- [WORK TASK]: When you reach the line in the listing below that contains "## Commit -/", begin returning lines exactly as written, and stop after the line that contains "emuMask := if". Return no other lines.

- [TASK INPUT]:
-- ==== Sys2Proof/Safety.lean ====
section
/-! DEFINITION. The terms in which statements speak of a run: when one instruction issues and commits, what a commit leaves behind, and
which parts of the machine a step may touch. -/
namespace Sys2Proof.Machine

/-! ## Issue -/

/-- The slot in which a lone instruction stands: the first of its class. -/
def soleSlot (i : Instr) : Nat := clsSlot ((clsOf i).getD .c)

/-- A lone instruction passes every step of R130 in this ccy: its slot is free, its word is defined, the resources it names are not busy, the
limits of R92 hold, it is admitted, no check fails, and the Annealer admits its charge. -/
def Issues (s : State) (o : SlotOp) : Prop :=
  occupied (cur s) o.slot = false ∧ (masked (cur s) o.slot || o.legal s) = true ∧ (o.res s).any (resBusy (cur s) o.mm) = false ∧
    roomOk s [o] = true ∧
    (o.on (cur s) = true → o.admits s = true ∧ o.pread s = none ∧ o.probe s ≤ (cur s).probed ∧ o.check s (o.issued s) = none ∧
      (0 < o.issued s → fld (cur s).joincnt 0 16 + o.issued s ≤ 32767)) ∧
    (o.cost s = none ∨ (cur s).debt < (cur s).al)

/-- An instruction that goes on to state `t`. -/
abbrev goTo (t : State) : Host.Outcome State Fault Refusal := .next t

/-- A lone instruction passes steps 1 to 4 of R130 in this ccy: what is left are the checks of step 5 and the Annealer. -/
def Reaches (s : State) (o : SlotOp) : Prop :=
  occupied (cur s) o.slot = false ∧ (masked (cur s) o.slot || o.legal s) = true ∧ (o.res s).any (resBusy (cur s) o.mm) = false ∧
    roomOk s [o] = true ∧ (o.on (cur s) = true → o.admits s = true ∧ o.pread s = none ∧ o.probe s ≤ (cur s).probed)

/-- The current core is free for a lone instruction in `slot` under guard `g`: the slot is neither occupied nor masked, nothing is busy, and
the guard is on. -/
def Open (s : State) (slot : Nat) (g : BitVec 4) : Prop :=
  occupied (cur s) slot = false ∧ (cur s).busy = [] ∧ guardOn (cur s) g = true ∧ masked (cur s) slot = false

/-- The limits of R92 leave room for one more request of the current core, and no acquire of an earlier bundle is outstanding. -/
def RoomFor (s : State) (bytes : Nat) : Prop :=
  outCount s s.cur + 1 ≤ 2048 ∧ lehrRoom (cur s) + bytes ≤ 262144 ∧
    s.reqs.any (fun r => r.core = s.cur && r.acq && r.stage = .out) = false

/-! ## Commit -/

/-- What every commit does to the core's own bookkeeping (R127, R353, R357). -/
def leave (slot occ : Nat) (c : Core) : Core :=
  { c with
    occ := tset 0 c.occ slot (c.oclk + occ), joincnt := setFld c.joincnt 0 16 (fld c.joincnt 0 16)
    emuMask := if c.emuAct then c.emuMask else 0, skipBk := false, prd := none, probed := 0 }

/-- The state after a lone instruction in `slot`, with occupancy `occ`, that changes the current core by `f` and nothing else. -/
def retired1 (s : State) (slot occ : Nat) (f : Core → Core) : State :=
  bump (modCur s (fun c => tick (seqPc (leave slot occ (f c)))))

/-- The state after a transfer of the C slot to `t` that changes the current core by `f` before it. -/
def gone (s : State) (f : Core → Core) (t : Word) : State :=
  bump (modCur s (fun c => tick (jumpTo (leave 0 1 (f c)) t)))

/-- A result of latency bound `b` for scalar register `d` of a core; register 0 takes none. -/
def scalarPut (b d : Nat) (v : Word) (c : Core) : Core := if d = 0 then c else putAt c b (.x d v)

/-- No hardware loop is active. -/
def NoLoop (c : Core) : Prop := ∀ k < 4, lpActive c k = false

/-! ## What a step leaves alone -/

/-- Everything outside the current core and the counter of free values is as before. -/
def OnlyCore (s t : State) : Prop :=
  { t with cores := s.cores, free := s.free } = s ∧ ∀ k, k ≠ s.cur → core t k = core s k

/-- A core with the fields that the issue of any bundle moves put back to what they were in `c`: the PC and the loops with the stage
predicates, the clocks and freezes, occupancy, and the marks of the bundle under way. -/
def steady (c c' : Core) : Core :=
  { c' with
    pc := c.pc, p := c.p, lpc := c.lpc, lps := c.lps, pre := c.pre, issueAt := c.issueAt, ctime := c.ctime, wtime := c.wtime, oclk := c.oclk
    frz := c.frz, frzstat := c.frzstat, occ := c.occ, emuMask := c.emuMask, skipBk := c.skipBk, prd := c.prd, probed := c.probed }

/-- Results in flight for registers other than `nm`. -/
def pendBut (c : Core) (nm : Nat × Nat) : List Pend := c.pend.filter (fun p => p.dst.name ≠ nm)

/-- The landing entries of a core without the registers that later writes have taken over. -/
def landings (c : Core) : List (Nat × Nat × LandDst × List Part) := c.land.map (fun l => (l.id, l.at_, l.dst, l.parts))

end Sys2Proof.Machine
end

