/-- R114, R117, R396, R399, R401 to R403: packets. A tick lowers the slack of every request and packet that waits in a queue by one and marks those at zero exhausted, and neighbours free flits; what is under way inside the package loses a tick or does not, as the model's free value says (log entry 84).
A packet that comes over a trained port on its lane, with room at its input, begins to wait there; a request that may go to its home begins to wait among at most 64. An arbiter grants what R117 puts first, the oldest among equals, or the oldest once 15 grants have passed it: at a home a request's service
begins, at a die a packet enters the package, at a port it leaves with the flits of credit that it takes. The slots of a port run in the pod's count of flit times; the next one carries the circuit flit that its entry names, and a flit that no entry of its port names goes on as an exhausted packet, once there is
room, and is counted. (How packets come to wait here, log entry 40, is the model's.) -/
def Obligations.FabricPackets : Prop :=
  (∀ s : State, ∃ u, exec .slackTick s = .next (overdue u) ∧ u.mem = s.mem ∧ u.cores = s.cores ∧ u.clus = s.clus ∧
    u.hub = { s.hub with ticks := s.hub.ticks + 1, used := u.hub.used } ∧
    (tsorted s.hub.used = true → ∀ k, tget 0 u.hub.used k ≤ tget 0 s.hub.used k) ∧
    u.reqs.length = s.reqs.length ∧ (∀ (n : Nat) (r : Req), s.reqs[n]? = some r →
      let down : Req := { r with slack := r.slack - 1, exh := r.exh || decide (r.slack = 0) }
      ∃ q : Req, u.reqs[n]? = some q ∧ (waitsQ s r = true → q = down) ∧ (underWay s r = true → q = down ∨ q = r) ∧
        (waitsQ s r = false → underWay s r = false → q = r)) ∧
    u.comps.length = s.comps.length ∧ (∀ (n : Nat) (c : Comp), s.comps[n]? = some c → ∃ d : Comp, u.comps[n]? = some d ∧
      (d = c ∨ d = { c with slack := c.slack - 1, exh := c.exh || decide (c.slack = 0) })) ∧
    u.pkts.length = s.pkts.length ∧ ∀ (n : Nat) (p : Pkt), s.pkts[n]? = some p → ∃ q : Pkt, u.pkts[n]? = some q ∧
      (fld p.hdr 0 2 = 2 → q = p) ∧ (fld p.hdr 0 2 ≠ 2 → fld q.hdr 4 12 = fld p.hdr 4 12 - 1 ∧ (bit q.hdr 3 = true ↔ bit p.hdr 3 = true ∨ fld p.hdr 4 12 = 0) ∧
        fld q.hdr 0 3 = fld p.hdr 0 3 ∧ fld q.hdr 16 112 = fld p.hdr 16 112 ∧
        q = { p with hdr := q.hdr, ticks := if lacksCredit s p then p.ticks + 1 else p.ticks })) ∧
  (∀ (s : State) (h : BitVec 128) (a : Word) (v : Line),
    (∀ (x n : Nat) (post ord : Bool), x < 28 → 0 < n → n ≤ 128 →
      let go := fun (t : State) => exec (.packetArrival (x + 32 * n + 2 ^ 13 * b2n post + 2 ^ 14 * b2n ord) h a v) s = .next t
      let p : Pkt := { id := s.nextId, die := x / 6, inp := x % 6, n := n, post := post, ord := ord, hdr := h, addr := a, data := v }
      let comes := x < 24 ∧ bit (fport s x) 0 = true ∧ fld h 18 2 = x / 6 ∧ fld h 0 2 ≠ 3 ∧ 1 < (anyPlan s).size (x % 6 / 2) ∧ hasRoom s p = true
      (¬ comes → go s) ∧
      (comes → ∃ t, go t ∧ t = { s with nextId := s.nextId + 1, pkts := t.pkts } ∧
        ∀ q, q ∈ t.pkts ↔ q ∈ s.pkts ∨ q = Pkt.fit { p with at_ := s.hub.flit })) ∧
    ∀ r : Req, findReq s r.id = some r → fld h 96 32 = r.id → canGo s r = true → r.arr = none →
      let go := fun (t : State) => exec (.packetArrival 28 h a v) s = .next t
      (∀ d, r.home s = some d → (64 ≤ (homeQueue s d).length → go s) ∧
        ((homeQueue s d).length < 64 → go (setReq { s with nextId := s.nextId + 1 } r.id (fun r => { r with arr := some s.nextId })))) ∧
      (r.home s = none → go (setReq s r.id (fun r => { r with arr := some s.nextId, go := true })))) ∧
  (∀ (s : State) (port : Nat), port < 24 →
    (∃ t, exec (.arbiterGrant port) s = .next t ∧ t.mem = s.mem ∧ t.cores = s.cores ∧ t.clus = s.clus ∧ (bit (fport s port) 0 = false → t = s)) ∧
    ∀ (o : Pkt) (rest : List Pkt), bit (fport s port) 0 = true → (∀ r ∈ s.reqs, ownPkt s (port / 6) r = none) →
      (∀ p ∈ s.pkts, bit p.hdr 44 = false ∧ fld p.hdr 0 2 ≠ 2) → contendersAt s port = o :: rest →
      ∃ t g, exec (.arbiterGrant port) s = .next t ∧ Chosen Pkt.urg o rest g ∧ (roomTo s g (port % 6) < g.flits → t = s) ∧
        (g.flits ≤ roomTo s g (port % 6) → t.reqs = s.reqs ∧ t.hub.flit = portTime s port ∧ tget 0 t.hub.slotAt port = portTime s port + g.flits ∧
          (port, { g with hdr := setFld g.hdr 2 1 (nextVc (anyPlan s) g (port % 6)) }) ∈ t.wire ∧
          t.pkts = (s.pkts.filter (fun p => decide (p.id ≠ g.id))).map (fun p => if routeOf s p = some port then { p with seen := p.seen + 1 } else p))) ∧
  (∀ (s : State) (h : Nat),
    (homeQueue s h = [] → exec (.arbiterGrant (28 + h)) s = .next s) ∧
    ∀ (o : Req) (rest : List Req), homeQueue s h = o :: rest → ∃ g, Chosen Req.urg o rest g ∧
      exec (.arbiterGrant (28 + h)) s = .next { s with reqs := s.reqs.map (fun r =>
        if r.id = g.id then { r with go := true } else if r.id ∈ (o :: rest).map (·.id) then { r with seen := r.seen + 1 } else r) }) ∧
  (∀ (s : State) (d : Nat) (o : Pkt) (rest : List Pkt), d < 4 → (∀ p ∈ s.pkts, fld p.hdr 0 2 ≠ 2) → contendersAt s (24 + d) = o :: rest →
    ∃ t g, exec (.arbiterGrant (24 + d)) s = .next t ∧ Chosen Pkt.urg o rest g ∧
      (fld g.hdr 0 2 = 0 → ∀ k, (fld g.hdr 64 8 = 32 ∧ k = ReqKind.load) ∨ (fld g.hdr 64 8 = 33 ∧ k = ReqKind.store) →
        ∃ r : Req, t.reqs = s.reqs ++ [r] ∧ r.id = s.nextId ∧ r.kind = k ∧ r.slack = fld g.hdr 4 12 ∧ r.exh = bit g.hdr 3 ∧ r.prio = fld g.hdr 16 2 ∧
          r.n = Nat.max 1 (Nat.min g.n (128 - g.addr.toNat % 128)) ∧ (k = .store → r.wr = bytesOf 0 r.n g.data.toNat) ∧ r.dst = .remote g.hdr ∧
          r.stage = .out ∧ (∀ p ∈ t.pkts, p.id ≠ g.id) ∧ t.mem = s.mem ∧ t.cores = s.cores) ∧
      (fld g.hdr 0 2 = 1 → s.merges = [] → ∀ q : Req, s.reqs.find? (fun r => r.sent && decide (r.stage = .out) && decide (r.id % 2 ^ 32 = fld g.hdr 96 32)) = some q →
        findReq s q.id = some q → (∃ e i, q.dst = .land e i) → g.addr = 0 →
        t.mem = s.mem ∧ t.cores = s.cores ∧ ∃ u, findReq t q.id = some u ∧ u.stage = .done ∧ u.res = g.data ∧ u.exh = bit g.hdr 3 ∧ u.slack = fld g.hdr 4 12)) ∧
  ∀ (s : State) (port : Nat), port < 24 → bit (fport s port) 0 = true → (∀ r ∈ s.reqs, ownPkt s (port / 6) r = none) →
    let time := Nat.max (tget 0 s.hub.slotAt port) s.hub.flit
    let go := fun (t : State) => exec (.circuitSlot port (time % 256)) s = .next t ∧ t.hub.flit = time ∧ tget 0 t.hub.slotAt port = time + 1
    let only := fun (t : State) => { t with pkts := s.pkts, wire := s.wire, hub := { t.hub with
      flit := s.hub.flit, slotAt := s.hub.slotAt, fport := s.hub.fport } } = s
    let here := s.pkts.filter (fun p => decide (fld p.hdr 0 2 = 2) && decide (routeOf s p = some port))
    let names := fun (j : Nat) (p : Pkt) =>
      let e := tget 0 s.hub.slots (256 * port + j)
      bit e 0 = true ∧ fld e 1 3 = p.inp ∧ fld e 4 8 = fld p.hdr 72 8
    (here = [] → ∃ t, go t ∧ only t ∧ t.pkts = s.pkts ∧ t.wire = s.wire ∧ t.hub.fport = s.hub.fport) ∧
    ∀ p, here = [p] → p.at_ ≤ tget 0 s.hub.slotAt port → s.hub.flit ≤ tget 0 s.hub.slotAt port →
      (names (time % 256) p → ∃ t, go t ∧ only t ∧ t.pkts = s.pkts.filter (fun q => decide (q.id ≠ p.id)) ∧ (port, p) ∈ t.wire ∧ t.hub.fport = s.hub.fport) ∧
      (¬ names (time % 256) p → (∃ j, j < 256 ∧ names j p) → ∃ t, go t ∧ only t ∧ t.pkts = s.pkts ∧ t.wire = s.wire ∧ t.hub.fport = s.hub.fport) ∧
      ((∀ j, j < 256 → ¬ names j p) → hasRoom s p.exhausted = true →
        ∃ (t : State) (u : Pkt → BitVec 128), go t ∧ only t ∧ t.wire = s.wire ∧ t.pkts = s.pkts.map (fun q => if q.id = p.id then { q with hdr := u q } else q) ∧
          fld (u p) 0 3 = 0 ∧ fld (u p) 4 12 = 0 ∧ bit (u p) 3 = true ∧ fld (u p) 16 56 = fld p.hdr 16 56 ∧ fld (u p) 72 8 = 0 ∧
          fld (u p) 80 48 = fld p.hdr 80 48 ∧ fport t port = satAdd (fport s port) 24 16)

- [REPLY]:
/-! ## Commit -/

/-- What every commit does to the core's own bookkeeping (R127, R353, R357). -/
def leave (slot occ : Nat) (c : Core) : Core :=
  { c with
    occ := tset 0 c.occ slot (c.oclk + occ), joincnt := setFld c.joincnt 0 16 (fld c.joincnt 0 16)
    emuMask := if c.emuAct then c.emuMask else 0, skipBk := false, prd := none, probed := 0 }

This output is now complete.